Aamer, who denies any connection to terrorism, has not been charged. Hodgkinson said he is not among the 80 or so detainees at Guantanamo who are expected to be prosecuted for war crimes in military tribunals.

His supporters are skeptical about the U.S. allegations.

"It's interesting that after 5.5 years those allegations are coming out at this moment," said Moazamm Begg, a British citizen who was held at Guantanamo for more than two years and knew Aamer before the two were sent to Guantanamo. The two men were held in different sections of the U.S. military prison in Cuba and never saw each other there.

Begg denied that Aamer had lived with Moussaoui in London and said he does not know whether he met Reid, who attempted to light a shoe bomb on a trans-Atlantic flight in December 2001. He laughed at the allegation that his friend received money from bin Laden in Afghanistan.

"I find that really funny because we used to live together in the same house ... I know he didn't have any stipends from anybody," Begg said.

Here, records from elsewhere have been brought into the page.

-- ==== Sys2Proof/Machine/Step.lean ====
section
/-! DEFINITION. One step of the machine: fetch the sample the host presents, decode it, execute it. -/

namespace Sys2Proof
namespace Machine

/-- One step. Where the host presents no sample nothing happens: "there are no spontaneous transitions" (R7, R138; log 6). -/
def step (s : State) : Host.Outcome State Fault Refusal :=
  match s.fetch with
  | none => .next s
  | some (q, s') => exec (decode s'.params (.pinSample q)) s'

/-- `s` placed so that the very next step performs the table word (`nbits`, `w`) (log 6, 8); `s` itself where that is no word. -/
def State.withFetchWord (s : State) (nbits w : Nat) : State :=
  match frameWord s.params.irWidth nbits w with
  | .ok c => s.withWord c
  | .error _ => s

end Machine
end Sys2Proof
end

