-- ==== Sys2Proof/Certificates/Slice0/Obligations.lean ====
section
/-! DEFINITION. The statements for the provers, family by family: initialisation, the detector and the step, the `TAPSTEP` rows, the `IRWORD`
rows, who writes what, the invariants, the encodings, and laws over many edges, the parameters. The block has no memory, no exception register and no mode
(R30, R135, R141), so no frame speaks of one. -/

open Sys2Proof Sys2Proof.Machine

-- Initialisation.

/-- R21, R156: every element after initialisation, for every value of the parameters: `IR` all ones (0xFFFF in the source).
That `DR` is the reload value of `Bypass` (0 in the source) is the spec's own decision D4 (log 5), that no sample is waiting is the model's (log 6). -/
def Obligations.InitialisationSetsEveryElement : Prop :=
  ∀ p : Params,
    (State.init p).elements =
        { state := .reset, ir := 2 ^ p.irWidth - 1, sel := .bypass, dr := p.bypassReload.toNat,
          prevTck := p.prevTckInit, tdo := p.tdoInit } ∧
      (State.init p).params = p ∧ (State.init p).inputs = []

-- The edge detector and the step.

/-- R60, R61: a step is an edge exactly when the clock was low and is high; every step remembers the level. -/
def Obligations.EdgeIsLowThenHighAndTheLevelIsRemembered : Prop :=
  ∀ (tms tck tdi : Bool) (s : State),
    (risingEdge s.prevTck tck = true ↔ s.prevTck = false ∧ tck = true) ∧
      ∃ t, exec (.step tms tck tdi) s = .next t ∧ t.prevTck = tck

/-- R62: a step that is not an edge changes only `prev_tck`; an edge performs exactly one operation, that of (`state`, `tms`). -/
def Obligations.NonEdgeIsANoOpAndAnEdgeIsOneOperation : Prop :=
  ∀ (tms tck tdi : Bool) (s : State),
    (¬(s.prevTck = false ∧ tck = true) → exec (.step tms tck tdi) s = .next { s with prevTck := tck }) ∧
      (s.prevTck = false ∧ tck = true →
        exec (.step tms tck tdi) s = exec (tapInstr s.state tms tdi) { s with prevTck := true })

/-- A step executes the decoded sample with that sample taken from the queue; an edge executes the decoded `TAPSTEP` word of (`state`, `tms`);
a commit executes the decoded `IRWORD` in `IR`, with `state` at `IrUpdate`. That the edge entering `IrUpdate` is the one that decodes is the spec's
own reading D6 (R73; log 11). Where no sample waits a step changes nothing (the model's choice, log 6). That the two rows commit in a state other than their own too is log 7. -/
def Obligations.AStepRunsTheDecodedInstruction : Prop :=
  (∀ (q : PinSample) (rest : List PinSample) (s : State), s.inputs = q :: rest →
      step s = exec (decode s.params (.pinSample q)) { s with inputs := rest }) ∧
    (∀ (tms tdi : Bool) (s : State), s.prevTck = false →
      exec (.step tms true tdi) s =
        exec (decode s.params (.tapStep (tapBits s.state tms) tdi)) { s with prevTck := true }) ∧
    (∀ s : State, exec .irExit1_1 s = exec (decode s.params (.irWord s.ir)) { s with state := .irUpdate } ∧
      exec .irExit2_1 s = exec (decode s.params (.irWord s.ir)) { s with state := .irUpdate }) ∧
    (∀ s : State, s.inputs = [] → step s = .next s)

/-- R135: every step, and every instruction in every state, answers a next state. That a model has no other outcome is the spec's own decision D18; that
a step with no sample waiting answers one is the model's choice (log 6); that a row performed in a state other than its own answers one is the
model's reading (log 7). -/
def Obligations.EveryStepAndInstructionAnswersANextState : Prop :=
  (∀ s : State, ∃ t, step s = .next t) ∧ ∀ (i : Instr) (s : State), ∃ t, exec i s = .next t

/-- R72: `STEP` completes in every state and does to the six elements what the spec's whole-step pseudocode does, the registers as unsigned
numbers. The commit in that pseudocode rests on the spec's own decisions: that it reloads `DR` is D5 (R117; log 10), that the edge entering
`IrUpdate` does it is D6 (R73; log 11). -/
def Obligations.StepRefinesTheWholeStepPseudocode : Prop :=
  ∀ (tms tck tdi : Bool) (s : State), ∃ t,
    exec (.step tms tck tdi) s = .next t ∧ t.elements = wholeStep s.params tms tck tdi s.elements ∧
      t.params = s.params ∧ t.inputs = s.inputs

-- The TAPSTEP rows: encoding, completion, effect and frame. Each statement is of every state: performed alone, a row does not test that the state is
-- its own (log 7; `AStepRunsTheDecodedInstruction` says that a step performs it only there). The five bits are the spec's own notation (D10; log 9).

/-- R74: the rows of `Reset`, in terms of the parameters `OPC_IDCODE` and `DEVICE_ID` (0x0004 and 0x89BEEF01 in the source).
The five bits are the spec's notation (D10; log 9); that a row does the same in a state other than its own is log 7. -/
def Obligations.LeavingResetForcesIdcode : Prop :=
  ∀ (p : Params) (tdi : Bool) (s : State),
    (decode p (.tapStep 0b00000#5 tdi) = .reset_0 ∧
      exec .reset_0 s = .next { s with state := .idle, ir := s.params.opcIdcode, reg := .idcode s.params.deviceId }) ∧
    (decode p (.tapStep 0b00001#5 tdi) = .reset_1 ∧ exec .reset_1 s = .next { s with state := .reset })
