-- ==== Sys2Proof/Word.lean ====
section
/-!
DEFINITION. The word types of the machine (02 R37, R39; 06 R129).
-/

namespace Sys2Proof

/-- The 64-bit contents of an x register, an address or a system register (02 R37). -/
abbrev Word := BitVec 64

/-- The 32-bit contents of an f register, and an instruction word (02 R37, R39). -/
abbrev W32 := BitVec 32

/-- A byte of memory. -/
abbrev Byte := BitVec 8

end Sys2Proof
end

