-- ==== Sys2Proof/Syntax.lean ====
section
/-!
DEFINITION. The instructions: one constructor for each row of the opcode table, the 217 words of
Table 02-3 first and then the 69 events by which the other agents of the device act.
-/

namespace Sys2Proof
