/-! ### What a word's execution ends in -/

/-- How the execution of a word ends for one thread: it completes and the pc advances; it takes a
transfer to t; it returns from a trap to t; it raises a precise or deferred fault with a cause and
EVAL at its own address; TRAP and BRK, which save the next address; it enters a named state; or it
leaves its place, its pc being settled by the meaning (02 R49; 05 R105; 15 R333; 00 R6). -/
inductive Res
  | ok (s : State)
  | jump (s : State) (t : Word)
  | eret (s : State) (t : Word)
  | trap (s : State) (cause : Nat) (eval : Word)
  | trapNext (s : State) (cause : Nat) (eval : Word)
  | wait (s : State) (w : Wait)
  | left (s : State)
  deriving DecidableEq

/-! ### Fault summary (16 R371) -/

/-- The empty fault summary. -/
def Summary.blank : Summary :=
  { count := 0, epc := 0, eval := 0, cause := 0, rank := 0, core := 0, ctx := 0, lane := 0, eng := 0,
    fenced := false }

/-- A fault added to a summary: the first fills every field, each later one counts (16 R371). -/
def Summary.add (m : Summary) (p : Place) (rank : Nat) (epc eval : Word) (cause : Nat) : Summary :=
  let m' := if m.count = 0
    then { m with epc := epc, eval := eval, cause := cause, rank := rank, core := p.coreNum,
                  ctx := p.ctxNum, lane := p.laneNum, eng := p.engine.num }
    else m
  { m' with count := min (m.count + 1) 4294967295, fenced := m.fenced || cause == Cause.dieFence }

/-- Record a fault of the thread at p in its gang's summary. -/
def recordFault (p : Place) (epc eval : Word) (cause : Nat) (s : State) : State :=
  let t := s.thread p
  s.modGang t.gang fun g => { g with summary := g.summary.add p t.rank epc eval cause }

/-! ### Trap entry and return (15 R333-R335, R359) -/

/-- Where a trap of the thread at p goes: its share's TVEC; the column's vector where a landing-core
context is not lent (15 R333, R335). -/
def State.tvecOf (s : State) (p : Place) : Word :=
  match s.shareOf? p with
  | some sh => sh.tvec
  | none => Config.columnVector

/-- The thread begins to end with a value for its reply, as EXIT ends it (15 R332): it is left in
*draining* at its word, from which the next look ends it. -/
def startEnding (p : Place) (v : Word) (s : State) : State :=
  s.modThread p fun t => { t.landAll with ending := some v, run := .wait (.exit 0) .draining }

/-- The value an ending thread's reply takes (15 R332). -/
def endValue (cause : Nat) : Word := ofN (0x8000000000000000 + cause)

/-- Trap entry of R333 with the saved pc given: pending writes complete, CAUSE, EVAL, EPC and EGUARD
are written, GUARDST is cleared, MODE goes to PMODE and becomes 1, and the pc becomes TVEC. A TVEC
that is no multiple of 4 ends the thread with trap-vector fault (R334). -/
def trapEnter (p : Place) (cause : Nat) (eval epc : Word) (s : State) : State :=
  let v := s.tvecOf p
  if v.toNat % 4 ≠ 0 then
    startEnding p (endValue cause) (recordFault p epc eval cause s)
  else
    s.modThread p fun t =>
      let t := t.landAll
      { t with
        cause := ofN cause
        eval := eval
        epc := epc
        eguard := t.guardst
        grem := 0
        gcnd := false
        pmode := t.mode
        mode := true
        pc := v
        run := .running
        pace := []
        fetch := []
        lastPc := none
        ready := s.clk + 3
        entered := true }

/-- The return from a trap (15 R359): GUARDST from EGUARD, MODE from PMODE, PMODE 0; the pc is EPC. Where
software wrote 9 to 15 into EGUARD's REM, that many words are guarded: the manual gives REM as 0 to 8 and
no effect of more. DESIGN CHOICE (log 71). -/
def trapReturn (p : Place) (s : State) : State :=
  s.modThread p fun t =>
    { t with
      grem := wbits t.eguard 4 1
      gcnd := wbit t.eguard 0
      mode := t.pmode
      pmode := false }

/-- A thread's control moves to t: the pc, and what a taken transfer ends and stalls (02 R56, R58;
05 R105, R391). -/
def Thread.goto (t : Thread) (clk : Nat) (pc : Word) : Thread :=
  { t with pc := pc, pace := [], fetch := [], lastPc := none, ready := clk + 3 }

/-- The range words that remain after one more (02 R55); a word that sets the range keeps its own. -/
def Thread.countDown (t : Thread) (before : Nat) : Thread :=
  if before = 0 then t else { t with grem := before - 1 }

/-- The end of a word for the thread at p, which stood at pc with `before` range words left. -/
def finish (p : Place) (i : Instr) (pc : Word) (before : Nat) : Res → State
  | .ok s => s.modThread p fun t => { t.countDown before with pc := pc + 4, run := .running }
  | .jump s dst => s.modThread p fun t =>
      { (t.goto s.clk dst) with grem := 0, run := .running }
  | .eret s dst => s.modThread p fun t => { (t.goto s.clk dst) with run := .running }
  | .trap s c v => trapEnter p c v pc s
  | .trapNext s c v => trapEnter p c v (pc + 4) (s.modThread p fun t => t.countDown before)
  | .wait s w => s.modThread p fun t => { t with run := .wait i w }
  | .left s => s

/-- A fresh free value (00 R4). -/
def freshWord (s : State) : Word × State :=
  (Config.freeWord s.frees, { s with frees := s.frees + 1 })

end Sys2Proof.Machine
end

The beefy and bearded Aamer was popular among the guards, and one of them even carried a greeting between Begg and Aamer, Begg recalled.

"They gave him the nickname 'the Professor' ... because he just has the gift of the gab," Begg said in a telephone interview.

Aamer, who has four children and is married to the daughter of a prominent retired imam in south London, worked as a translator for a law firm in London from 1994 to 2001, his lawyer said. He lived in the U.S. for a year in the early 1990s, working at a hotel.

Begg said he and Aamer went to Afghanistan to help run a school for girls and that they fled amid the chaos that erupted after the U.S. invaded following the Sept. 11 terror attacks. Aamer was turned over to the U.S. by the Northern Alliance for a bounty, he said.

In Guantanamo, Aamer at one point helped nearly two dozen detainees file habeas corpus petitions seeking their release by designating himself as their legally required "next friend," who could authorize suits filed on their behalf, according to an affidavit filed in his handwriting in a Washington court.

"I am their close friend as a result of being placed with them in Guantanamo," wrote Aamer, who was sent to Guantanamo in February 2002. "And I know they want me to act on their behalf as their next friend."

In January, the commander of the Guantanamo detention center at the time, Navy Rear Adm. Harry Harris, confirmed that Aamer was a "leader" of the detainees but declined to discuss him in detail. A detention center spokesman declined further comment on Friday.

Stafford Smith said the emerging allegations appear to be an attempt to keep Aamer in custody.

"In my opinion it's total nonsense," he said.

But Hodgkinson said she was disclosing allegations against Aamer and the four other British residents -- Jordanian Jamil el-Banna; Libyan-born Omar Deghayes, Ethiopian national Binyam Mohamed and Algerian Abdennour Sameur -- to underscore "the risk these individuals pose," though the U.S. had no plans to try any of them.

Deghayes, she said, has been associated with a militant group in Libya and has "direct connections" to al-Qaida operatives in Europe; Mohamed trained on use of explosives and proposed to al-Qaida leaders that uranium from hospitals be used in terror attacks.

Sameur has attended al-Qaida training courses, while el-Banna is suspected of participating in a terrorist organization in Spain, she said.

Stafford Smith, who represents all the men, denied the allegations and said he might pursue defamation charges against Hodgkinson in Britain to "stop this verbal torrent of falsehoods."